Dataset entries:
====================

-- ==== Sys2Proof/Machine/Calibration.lean ====
section
/-! DEFINITION. The calibration commands CALLOAD and INVAL (40_calibration.md). -/

namespace Sys2Proof.Machine

/-- The register writes of a CALLOAD that loads: `CAL`, `AVAIL <- 1`, `ERR <- NONE` (R100). -/
def Cdp.loadCal (c : Cdp) (k : Calib) : Cdp := { c with cal := some k, status := c.status.setAvail.setErr errNone }

/-- The register writes of INVAL (R104). -/
def Cdp.invalidate (c : Cdp) : Cdp := { c with cal := none, tFine := none, status := c.status.invalidate }

/-- `CALLOAD` (R100): decode the images while unavailable; while available only `ERR <- NONE` (R102). -/
def execCalload (s : State) : Host.Outcome State Fault Refusal :=
  if s.cdp.status.avail then .next (s.setCdp (s.cdp.raiseErr errNone))
  else .next ((s.sampled 2).setCdp (s.cdp.loadCal (decodeCal s.seenCalA s.seenCalB)))

/-- `INVAL` (R104). -/
def execInval (s : State) : Host.Outcome State Fault Refusal := .next (s.setCdp s.cdp.invalidate)

end Sys2Proof.Machine
end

====================

- **PROMPT**
Among the lines above, find those holding "invalidate" and copy each one.

- **TASK RESULT**
def Cdp.invalidate (c : Cdp) : Cdp := { c with cal := none, tFine := none, status := c.status.invalidate }
def execInval (s : State) : Host.Outcome State Fault Refusal := .next (s.setCdp s.cdp.invalidate)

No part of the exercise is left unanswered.